Puppy Fleas

Puppy Flea Prevention - Fleas on your puppy are a great threat and can cause anemia (in addition to the many diseases they can transmit). If your puppy has fleas, you may want to seek professional advice from your veterinarian. If your dog is due to have pups, then flea prevention may be a good idea so that the newborns will not be infested after birth. These nasty pests prey on the vulnerable and those with low immune systems, so young puppies that aren’t fully developed are an easy target.

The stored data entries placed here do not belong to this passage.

-- ==== Sys2Proof/Laws/Fields.lean ====
section
/-! SUPPORT. The parts that the operations shared by every command leave as they were: the raising of an event, the
reply, and what a pair in step adds. -/

-- The package is checked as one text; elaborating these proofs in order keeps the number of threads small.
set_option Elab.async false

namespace Sys2Proof.Machine

theorem answered_moves {pl : List Part} {z : State} (op : Op) (c : HostCmd) (st : Status) (ps : List Byte) {x : State}
    (hz : Moves pl z x)
    (hl : Part.sub [.host, .red, .out] pl = true := by first | rfl | exact Part.sub_trans rfl (by assumption)) :
    Moves pl z (answered op c st ps x) :=
  pairAfter_moves _ _ _ _ _ (finish_moves _ _ _ _ (.ite (countPassed_moves hz) hz))

theorem deferred_moves {pl : List Part} {z : State} (op : Op) (c : HostCmd) {x : State} (hz : Moves pl z x)
    (hl : Part.sub [.host, .red, .out] pl = true := by first | rfl | exact Part.sub_trans rfl (by assumption)) :
    Moves pl z (deferred op c x) := pairAfter_moves _ _ _ _ _ (countPassed_moves hz)

theorem begun_moves {pl : List Part} {z : State} (op : Op) (t : Nat) (c : HostCmd) {s : State} (hz : Moves pl z s)
    (hl : Part.sub [.clock, .host] pl = true := by first | rfl | exact Part.sub_trans rfl (by assumption)) :
    Moves pl z (begun op t c s) := dequeue_moves _ _ (advance_moves _ hz)

theorem emitPin_own (name : String) (level : Nat) (s : State) : Moves [.out] s (emitPin name level s) := emitPin_moves _ _ (Moves.refl _ s)
@[simp] theorem emitPin_pending (name : String) (level : Nat) (s : State) : (emitPin name level s).pending = s.pending := (emitPin_own _ _ s).steady.pending
@[simp] theorem emitPin_clock (name : String) (level : Nat) (s : State) : (emitPin name level s).clock = s.clock := (emitPin_own _ _ s).same .clock rfl
@[simp] theorem emitPin_mode (name : String) (level : Nat) (s : State) : (emitPin name level s).mode = s.mode := (emitPin_own _ _ s).same .mode rfl
@[simp] theorem emitPin_halWaitMs (name : String) (level : Nat) (s : State) : (emitPin name level s).halWaitMs = s.halWaitMs := (emitPin_own _ _ s).same .halWaitMs rfl
@[simp] theorem emitPin_fuses (name : String) (level : Nat) (s : State) : (emitPin name level s).fuses = s.fuses := (emitPin_own _ _ s).same .fuses rfl
@[simp] theorem emitPin_seq (name : String) (level : Nat) (s : State) : (emitPin name level s).seq = s.seq := (emitPin_own _ _ s).same .seq rfl
@[simp] theorem emitPin_aon (name : String) (level : Nat) (s : State) : (emitPin name level s).aon = s.aon := (emitPin_own _ _ s).same .aon rfl
@[simp] theorem emitPin_pins (name : String) (level : Nat) (s : State) : (emitPin name level s).pins = s.pins := (emitPin_own _ _ s).same .pins rfl
@[simp] theorem emitPin_start (name : String) (level : Nat) (s : State) : (emitPin name level s).start = s.start := (emitPin_own _ _ s).same .start rfl
@[simp] theorem emitPin_cal (name : String) (level : Nat) (s : State) : (emitPin name level s).cal = s.cal := (emitPin_own _ _ s).same .cal rfl
@[simp] theorem emitPin_flash (name : String) (level : Nat) (s : State) : (emitPin name level s).flash = s.flash := (emitPin_own _ _ s).same .flash rfl
@[simp] theorem emitPin_host (name : String) (level : Nat) (s : State) : (emitPin name level s).host = s.host := (emitPin_own _ _ s).same .host rfl
@[simp] theorem emitPin_evt (name : String) (level : Nat) (s : State) : (emitPin name level s).evt = s.evt := (emitPin_own _ _ s).same .evt rfl
@[simp] theorem emitPin_saf (name : String) (level : Nat) (s : State) : (emitPin name level s).saf = s.saf := (emitPin_own _ _ s).same .saf rfl
@[simp] theorem emitPin_ctl (name : String) (level : Nat) (s : State) : (emitPin name level s).ctl = s.ctl := (emitPin_own _ _ s).same .ctl rfl
@[simp] theorem emitPin_pwr (name : String) (level : Nat) (s : State) : (emitPin name level s).pwr = s.pwr := (emitPin_own _ _ s).same .pwr rfl
@[simp] theorem emitPin_xpt (name : String) (level : Nat) (s : State) : (emitPin name level s).xpt = s.xpt := (emitPin_own _ _ s).same .xpt rfl
@[simp] theorem emitPin_cue (name : String) (level : Nat) (s : State) : (emitPin name level s).cue = s.cue := (emitPin_own _ _ s).same .cue rfl
@[simp] theorem emitPin_red (name : String) (level : Nat) (s : State) : (emitPin name level s).red = s.red := (emitPin_own _ _ s).same .red rfl
@[simp] theorem emitPin_eth (name : String) (level : Nat) (s : State) : (emitPin name level s).eth = s.eth := (emitPin_own _ _ s).same .eth rfl
@[simp] theorem emitPin_tim (name : String) (level : Nat) (s : State) : (emitPin name level s).tim = s.tim := (emitPin_own _ _ s).same .tim rfl
@[simp] theorem emitPin_lane (name : String) (level : Nat) (s : State) : (emitPin name level s).lane = s.lane := (emitPin_own _ _ s).same .lane rfl
@[simp] theorem emitPin_flow (name : String) (level : Nat) (s : State) : (emitPin name level s).flow = s.flow := (emitPin_own _ _ s).same .flow rfl
@[simp] theorem emitPin_fst (name : String) (level : Nat) (s : State) : (emitPin name level s).fst = s.fst := (emitPin_own _ _ s).same .fst rfl
@[simp] theorem emitPin_cmp (name : String) (level : Nat) (s : State) : (emitPin name level s).cmp = s.cmp := (emitPin_own _ _ s).same .cmp rfl
@[simp] theorem emitPin_aud (name : String) (level : Nat) (s : State) : (emitPin name level s).aud = s.aud := (emitPin_own _ _ s).same .aud rfl
@[simp] theorem emitPin_free (name : String) (level : Nat) (s : State) : (emitPin name level s).free = s.free := (emitPin_own _ _ s).same .free rfl
@[simp] theorem emitPin_image (name : String) (level : Nat) (s : State) : (emitPin name level s).image = s.image := (emitPin_own _ _ s).same .image rfl

theorem raise_own (sev cls code path : Nat) (ws : List Word) (s : State) : Moves [.flash, .evt] s (raise sev cls code path ws s) := raise_moves _ _ _ _ _ (Moves.refl _ s)
@[simp] theorem raise_pending (sev cls code path : Nat) (ws : List Word) (s : State) : (raise sev cls code path ws s).pending = s.pending := (raise_own _ _ _ _ _ s).steady.pending
@[simp] theorem raise_clock (sev cls code path : Nat) (ws : List Word) (s : State) : (raise sev cls code path ws s).clock = s.clock := (raise_own _ _ _ _ _ s).same .clock rfl
@[simp] theorem raise_mode (sev cls code path : Nat) (ws : List Word) (s : State) : (raise sev cls code path ws s).mode = s.mode := (raise_own _ _ _ _ _ s).same .mode rfl
@[simp] theorem raise_halWaitMs (sev cls code path : Nat) (ws : List Word) (s : State) : (raise sev cls code path ws s).halWaitMs = s.halWaitMs := (raise_own _ _ _ _ _ s).same .halWaitMs rfl
@[simp] theorem raise_fuses (sev cls code path : Nat) (ws : List Word) (s : State) : (raise sev cls code path ws s).fuses = s.fuses := (raise_own _ _ _ _ _ s).same .fuses rfl
@[simp] theorem raise_seq (sev cls code path : Nat) (ws : List Word) (s : State) : (raise sev cls code path ws s).seq = s.seq := (raise_own _ _ _ _ _ s).same .seq rfl
@[simp] theorem raise_aon (sev cls code path : Nat) (ws : List Word) (s : State) : (raise sev cls code path ws s).aon = s.aon := (raise_own _ _ _ _ _ s).same .aon rfl
@[simp] theorem raise_pins (sev cls code path : Nat) (ws : List Word) (s : State) : (raise sev cls code path ws s).pins = s.pins := (raise_own _ _ _ _ _ s).same .pins rfl
@[simp] theorem raise_start (sev cls code path : Nat) (ws : List Word) (s : State) : (raise sev cls code path ws s).start = s.start := (raise_own _ _ _ _ _ s).same .start rfl
@[simp] theorem raise_cal (sev cls code path : Nat) (ws : List Word) (s : State) : (raise sev cls code path ws s).cal = s.cal := (raise_own _ _ _ _ _ s).same .cal rfl
@[simp] theorem raise_host (sev cls code path : Nat) (ws : List Word) (s : State) : (raise sev cls code path ws s).host = s.host := (raise_own _ _ _ _ _ s).same .host rfl
@[simp] theorem raise_saf (sev cls code path : Nat) (ws : List Word) (s : State) : (raise sev cls code path ws s).saf = s.saf := (raise_own _ _ _ _ _ s).same .saf rfl
@[simp] theorem raise_ctl (sev cls code path : Nat) (ws : List Word) (s : State) : (raise sev cls code path ws s).ctl = s.ctl := (raise_own _ _ _ _ _ s).same .ctl rfl
@[simp] theorem raise_pwr (sev cls code path : Nat) (ws : List Word) (s : State) : (raise sev cls code path ws s).pwr = s.pwr := (raise_own _ _ _ _ _ s).same .pwr rfl
@[simp] theorem raise_xpt (sev cls code path : Nat) (ws : List Word) (s : State) : (raise sev cls code path ws s).xpt = s.xpt := (raise_own _ _ _ _ _ s).same .xpt rfl
@[simp] theorem raise_cue (sev cls code path : Nat) (ws : List Word) (s : State) : (raise sev cls code path ws s).cue = s.cue := (raise_own _ _ _ _ _ s).same .cue rfl
@[simp] theorem raise_red (sev cls code path : Nat) (ws : List Word) (s : State) : (raise sev cls code path ws s).red = s.red := (raise_own _ _ _ _ _ s).same .red rfl
@[simp] theorem raise_eth (sev cls code path : Nat) (ws : List Word) (s : State) : (raise sev cls code path ws s).eth = s.eth := (raise_own _ _ _ _ _ s).same .eth rfl
@[simp] theorem raise_tim (sev cls code path : Nat) (ws : List Word) (s : State) : (raise sev cls code path ws s).tim = s.tim := (raise_own _ _ _ _ _ s).same .tim rfl
@[simp] theorem raise_lane (sev cls code path : Nat) (ws : List Word) (s : State) : (raise sev cls code path ws s).lane = s.lane := (raise_own _ _ _ _ _ s).same .lane rfl
@[simp] theorem raise_flow (sev cls code path : Nat) (ws : List Word) (s : State) : (raise sev cls code path ws s).flow = s.flow := (raise_own _ _ _ _ _ s).same .flow rfl
@[simp] theorem raise_fst (sev cls code path : Nat) (ws : List Word) (s : State) : (raise sev cls code path ws s).fst = s.fst := (raise_own _ _ _ _ _ s).same .fst rfl
@[simp] theorem raise_cmp (sev cls code path : Nat) (ws : List Word) (s : State) : (raise sev cls code path ws s).cmp = s.cmp := (raise_own _ _ _ _ _ s).same .cmp rfl
@[simp] theorem raise_aud (sev cls code path : Nat) (ws : List Word) (s : State) : (raise sev cls code path ws s).aud = s.aud := (raise_own _ _ _ _ _ s).same .aud rfl
@[simp] theorem raise_out (sev cls code path : Nat) (ws : List Word) (s : State) : (raise sev cls code path ws s).out = s.out := (raise_own _ _ _ _ _ s).same .out rfl
@[simp] theorem raise_free (sev cls code path : Nat) (ws : List Word) (s : State) : (raise sev cls code path ws s).free = s.free := (raise_own _ _ _ _ _ s).same .free rfl
@[simp] theorem raise_image (sev cls code path : Nat) (ws : List Word) (s : State) : (raise sev cls code path ws s).image = s.image := (raise_own _ _ _ _ _ s).same .image rfl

Puppy Flea Control - If the puppy is still with the mother, then it is very likely that the mother dog will be infested (and probably the area they live and sleep in). You will need to eradicate the parasites carefully as to not harm the pup, but also concentrate on thoroughly cleaning and exterminating any fleas that are dwelling nearby or on other house pets or generally around the home. See our pet flea control page for ideas. This is a very important control method, as there is no point treating your puppy and then placing them straight back into an environment which has fresh parasites waiting to pounce back on.

puppy with fleas

Puppy Flea Treatment - If you are looking to tackle the problem at home by yourself the following are recorded as not advisable - collars, powders, essential oils and any chemicals. You could begin by giving your pup a comb outdoors away from the house. It is advised that this is done outside of the home so that the fleas don’t jump straight out and into your furniture - you can always treat your yard afterwards. Next it is advised that the pup is given a warm bath. Before starting, it is recommended that you wear some type of protective gloves to avoid getting bites yourself. Also the assistance of a second person is always a good move, if you can convince a friend to help. Have a separate bowl of soapy hot water aside to put any fleas in that you (or your assistant) may catch whilst the bathing takes place.

Puppy and Fleas

How to get rid of Puppy Fleas - Softly bathe the pup in warm water with a soft dish detergent. Don’t make the bath too deep as although you want to submerge them, you want to keep their head out of the water to not cause any panic. A perfect place to perform this is the kitchen sink, as most puppies will fit comfortably. Ensure you wash the entire body, but avoid getting soap in their eyes. Don’t place the puppies head under the water - even if you see fleas working their way up the body to dry ground. Do so for at least a few minutes. Systematically pick off any dead fleas on the puppy that remain and drop them in to the hot soapy water put aside for drowning. Rinse all the soap off and repeat if necessary until all the fleas are gone. If the soap doesn’t kill them then drowning in the water should. Once clean, wrap the puppy up in a towel and pat-dry them. You (or your assistant!) will now need to thoroughly clean the area and any towels used. Now, gently comb the puppy with a clean flea comb - this is done as a further precaution, as although you think you may have spotted all the fleas it is likely some could remain. To help capture any crafty remaining parasites, smear Vaseline on the base of the combs teeth as the fleas will stick and are less likely to escape.

Puppy with Fleas

Be Safe! If the puppy is older than eight weeks old, there are commercial products that are meant to be safe to use, however always consult your veterinarian before pursuing this route. The veterinarian will be familiar with the products in the market and should be able to advise what to use and what not to use. Whichever method you use, be as gentle as possible to not cause the pup any further distress, any bites will already have made them irritable and uncomfortable.